The car is a piece of junk. The front passenger door doesn't open from the inside. The left rear driver side seatbelt doesn't work. NOne of the windows roll down. The radio drops signal, and you have to bang on the dashboard to make it work. The steering wheel is loose and wobbly, The gear indicator is busted, you never know what gear you're in unless you count from park. The driver's seat is loose and rocks (it's not supposed to). The ceiling liner is torn out. It leaks radiator fluid AND oil. Oh, and let's not forget that it overheats in 80 degree weather. It's stalled on the freeway to LA more than once.

Now, bear in mind this was "my car" I drove the kids to and from school, to and from the store, to and from Drs appts. I took them down south to visit our friends, and we drove it for "family" stuff, if it ever came up. The car has over 200K miles on it. She was good to me, and took care of me and my needs. I loved her, and I will miss her, but She's not worth pumping hundreds, THOUSANDS of dollars into.

SO we arrive, yet again to control. Ahhh... Control. What did I do when he kept steering the conversation back to how "the court gave it to him, and he couldn't touch it? I told him I wasn't arguing with him anymore. And hung up.

Then the comment of "that was entertaning" from Mystique, because if you can't change a situation, you gotta laugh at it.

My children don't know what NORMAL is. That is a frightening thought. Hell, *I* don't know what normal is. But I am learning to spot abuse...

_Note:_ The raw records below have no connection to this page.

-- ==== Sys2Proof/Laws/Vector.lean ====
section
/-! SUPPORT. What posting does on an idle V hart, and what a loop over elements leaves: later proofs cite these and unfold neither the
queue nor the loops. -/
namespace Sys2Proof.Machine
open Sys2Proof

/-! ## One instruction through an idle queue -/

/-- An instruction that is neither a loop nor a convoy. -/
def plainPost (i : Instr) : Bool :=
  match i with
  | .vloop .. | .convoy _ => false
  | _ => true

theorem entryAt_op (h : Hart) (i : Instr) (pc : Word) : (entryAt h i pc).op = .ok i := rfl
theorem entryAt_refilled (h : Hart) (i : Instr) (pc : Word) : (entryAt h i pc).refilled = false := rfl
theorem bodyOf_plain {q : QEntry} {t : List QEntry} {i : Instr} (hq : q.op = .ok i) (hp : plainPost i = true) : bodyOf q t = none := by
  unfold bodyOf; rw [hq]; cases i <;> first | rfl | exact absurd hp Bool.false_ne_true
theorem isConvoy_plain {q : QEntry} {i : Instr} (hq : q.op = .ok i) (hp : plainPost i = true) : q.isConvoy = false := by
  unfold QEntry.isConvoy; rw [hq]; cases i <;> first | rfl | exact absurd hp Bool.false_ne_true
theorem holdsHeader_plain {h : Hart} {q : QEntry} {t : List QEntry} {i : Instr} (hq : q.op = .ok i) (hp : plainPost i = true) :
    h.holdsHeader q t = false := by
  simp [Hart.holdsHeader, isConvoy_plain hq hp]
theorem usable_of_nres {s : State} (i : Instr) (hn : s.hart.nres = 0) : s.usable i := by
  unfold State.usable Hart.lazyMask; split <;> simp [hn]
theorem rests_none {h : Hart} (hr : h.rest = none) : h.rests = false := by simp [Hart.rests, hr]
theorem restLess_none {h : Hart} (hr : h.rest = none) : h.restLess = h := by simp [Hart.restLess, hr]
theorem takePace_nil {s : State} (hp : s.pace = []) : takePace s = s := by simp [takePace, hp]

/-- No register in error stops an instruction. -/
theorem inError_none {h : Hart} (l : List (Nat × Nat)) (hb : h.badRegs = []) : h.inError l = none := by simp [Hart.inError, hb]
theorem cleanse_none {h : Hart} (l : List (Nat × Nat)) (hb : h.badRegs = []) : h.cleanse l = h := by simp [Hart.cleanse, hb]
theorem runM_checkRegs {s : State} (i : Instr) (hb : s.hart.badRegs = []) : runM (checkRegs i) s = (.ok (), s) := by
  simp only [checkRegs, runM_bind, runM_getHart, inError_none _ hb, runM_pure]
/-- Where no register is in error and none is bound, an instruction at VCP is its meaning alone. -/
theorem runM_runBound {s : State} {i : Instr} {q : QEntry} (he : s.hart.badRegs = []) (hb : s.hart.bindings = []) :
    runM (runBound i q) s = runM (vop i q) s := by
  simp only [runBound, runM_bind, runM_checkRegs i he, runM_getHart, hb, List.isEmpty_nil, if_true]
/-- Marking a section twice is marking it once. -/
theorem mark_mark (h : Hart) (m : BitVec 12) : (h.mark m).mark m = h.mark m := by
  simp only [Hart.mark, BitVec.or_assoc, BitVec.or_self]

/-- The only entry leaves the queue completed. -/
def Hart.retireOne (h : Hart) (a : BitVec 54) : Hart :=
  { h with vq := [], ves := 0, lix := ⟨false, 0, 0⟩, vcp := a, waitV := h.waitV.over (a.setWidth 64 <<< 2) }

/-- Posting an entry whose instruction captures no more than registers. -/
theorem runM_post (s : State) (n : Nat) (i : Instr) (h : s.vIdle) (hl : s.usable i) :
    runM (post n i asCaptured) s = (.ok (), s.vPosted n i) := by
  obtain ⟨hc, hq, hb, hr, he, hp⟩ := h
  have hl : s.hart.lazyMask s.hart.pcfg.vt i = 0 := hl
  have hs : (entryAt s.hart i s.hart.pc).slots ≤ 2 := by unfold QEntry.slots; split <;> omega
  have hs2 : (queueSlotsUsed ([] : List QEntry) + (entryAt s.hart i s.hart.pc).slots ≤ Config.queueSlots) := by
    simp only [queueSlotsUsed, List.map_nil, List.sum_nil, Config.queueSlots]; omega
  simp only [post, needV, lazyAtPost, needSlots, asCaptured, runM_bind, runM_getHart, hc, runM_pure, hl, runM_checkM, beq_self_eq_true,
    if_true, hq, hs2, decide_true, Bool.true_or, Bool.not_true, Bool.false_eq_true, if_false, runM_modHart, runM_modify]
  simp only [State.vPosted, State.advance, State.setPc, Hart.push, hq, List.isEmpty_nil, if_true, List.nil_append]

/-- The vector side of a hart whose queue holds one entry that completes. -/
theorem runM_drainAll_ok {s t : State} {q : QEntry} {i : Instr} (hq : s.hart.vq = [q]) (ho : q.op = .ok i) (hp : plainPost i = true)
    (hf : q.refilled = false) (hr : s.hart.rest = none) (hc : s.pace = []) (hb : s.hart.bindings = [])
    (he : s.hart.badRegs = []) (hv : runM (vop i q) s = (.ok (), t)) (htq : t.hart.vq = [q]) (htr : t.hart.rest = none)
    (hte : t.hart.badRegs = []) :
    runM drainAll s = (.ok (), { t with hart := t.hart.retireOne q.addr }) := by
  have hbo : bodyOf q [] = none := bodyOf_plain ho hp
  have e1 : runM (runEntry q) s = (.ok (), { t with hart := { t.hart with waitV := t.hart.waitV.over q.at } }) := by
    simp only [runEntry, runWhole, ho, lazyAtVcp, hf, runM_bind, runM_getHart, rests_none hr, Bool.false_eq_true, if_false,
      Bool.not_false, Bool.true_or, runM_checkM, if_true, runM_tryM, runM_runBound he hb, hv, runM_modHart, cleanse_none _ hte,
      restLess_none htr]
  have e2 : runM (drain ([q].length + 1)) s = (.ok (), { t with hart := t.hart.retireOne q.addr }) := by
    simp only [List.length_singleton, drain, runM_bind, runM_getHart, hq, holdsHeader_plain ho hp, Bool.false_eq_true, if_false, hbo,
      runM_tryM, e1, runM_modHart, runM_pure, Hart.pop, htq, Option.getD_none, List.length_nil, List.drop_succ_cons, List.drop_zero, Hart.retireOne, QEntry.at, Nat.add_zero]
  simp only [drainAll, runM_bind, runM_getHart, hq, List.isEmpty_cons, Bool.false_eq_true, if_false, runM_modify, takePace_nil hc,
    runM_tryM, e2, runM_modHart, Hart.retireOne, htr, runM_pure]

/-- Likewise, with an entry that stops. -/
theorem runM_drainAll_trap {s t : State} {q : QEntry} {i : Instr} {c : Cause} {v : Word} (hq : s.hart.vq = [q]) (ho : q.op = .ok i)
    (hp : plainPost i = true) (hf : q.refilled = false) (hr : s.hart.rest = none) (hc : s.pace = []) (hb : s.hart.bindings = [])
    (he : s.hart.badRegs = []) (hv : runM (vop i q) s = (.error (.trap c v), t)) (htr : t.hart.rest = none) :
    runM drainAll s = (.error (.trap c v), { t with hart := t.hart.stoppedBy i }) := by
  have hbo : bodyOf q [] = none := bodyOf_plain ho hp
  have e1 : runM (runEntry q) s = (.error (.trap c v), { t with hart := t.hart.stoppedBy i }) := by
    simp only [runEntry, runWhole, ho, lazyAtVcp, hf, runM_bind, runM_getHart, rests_none hr, Bool.false_eq_true, if_false,
      Bool.not_false, Bool.true_or, runM_checkM, if_true, runM_tryM, runM_runBound he hb, hv, runM_modHart, runM_trap, Hart.stoppedBy]
  have e2 : runM (drain ([q].length + 1)) s = (.error (.trap c v), { t with hart := t.hart.stoppedBy i }) := by
    simp only [List.length_singleton, drain, runM_bind, runM_getHart, hq, holdsHeader_plain ho hp, Bool.false_eq_true, if_false, hbo,
      runM_tryM, e1, runM_throw]
  have e3 : { t.hart.stoppedBy i with rest := none } = t.hart.stoppedBy i := by rw [← htr]; rfl
  simp only [drainAll, runM_bind, runM_getHart, hq, List.isEmpty_cons, Bool.false_eq_true, if_false, runM_modify, takePace_nil hc,
    runM_tryM, e2, runM_modHart, runM_throw, e3]

/-- An instruction of two parcels on an idle V hart completes with its effect at VCP. -/
theorem postInstr_ok {s t : State} {i : Instr} (h : s.vIdle) (hl : s.usable i) (hp : plainPost i = true)
    (hv : runM (vop i (entryAt s.hart i s.hart.pc)) (s.vPosted 2 i) = (.ok (), t))
    (htq : t.hart.vq = [entryAt s.hart i s.hart.pc]) (htr : t.hart.rest = none) (hte : t.hart.badRegs = []) :
    postInstr i s = .next { t with hart := t.hart.retireOne (BitVec.ofNat 54 (s.hart.pc.toNat / 4)) } := by
  have hr := runM_post s 2 i h hl
  obtain ⟨hc, hq, hb, hrr, he, hpp⟩ := h
  simp only [postInstr, thenDrain, hr]
  rw [runM_drainAll_ok (s := s.vPosted 2 i) (q := entryAt s.hart i s.hart.pc) rfl rfl hp rfl hrr hpp hb he hv htq htr hte, finish_ok]
  rfl
/-- Likewise, with a trap at VCP: TRAPPC is the next instruction (12:R332). -/
theorem postInstr_trap {s t : State} {i : Instr} {c : Cause} {v : Word} (h : s.vIdle) (hl : s.usable i) (hp : plainPost i = true)
    (hv : runM (vop i (entryAt s.hart i s.hart.pc)) (s.vPosted 2 i) = (.error (.trap c v), t)) (htr : t.hart.rest = none) :
    postInstr i s = takeTrap { t with hart := t.hart.stoppedBy i } c v (s.hart.pc + 8) := by
  have hr := runM_post s 2 i h hl
  obtain ⟨hc, hq, hb, hrr, he, hpp⟩ := h
  simp only [postInstr, thenDrain, hr]
  rw [runM_drainAll_trap (s := s.vPosted 2 i) (q := entryAt s.hart i s.hart.pc) rfl rfl hp rfl hrr hpp hb he hv htr]
  rfl

end Sys2Proof.Machine
end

And this will serve as a prelude to a long post that I have been trying to map out in my head. I am fast approaching my Independance Day - Feb 14th, the day I left him and fled with the kids to a women's shelter. I have never documented that frightening journey, and I feel like I owe it to myself, to what I have surmounted to THIS point to get where I am today.. I am a long way from the summit of hardships, but I am climbing the hill, and not being knocked down so much. THAT deserves a cookie.

WOOT! COOKIE!

1 comment:

Krista Long said...

Have a cookie- you deserve it!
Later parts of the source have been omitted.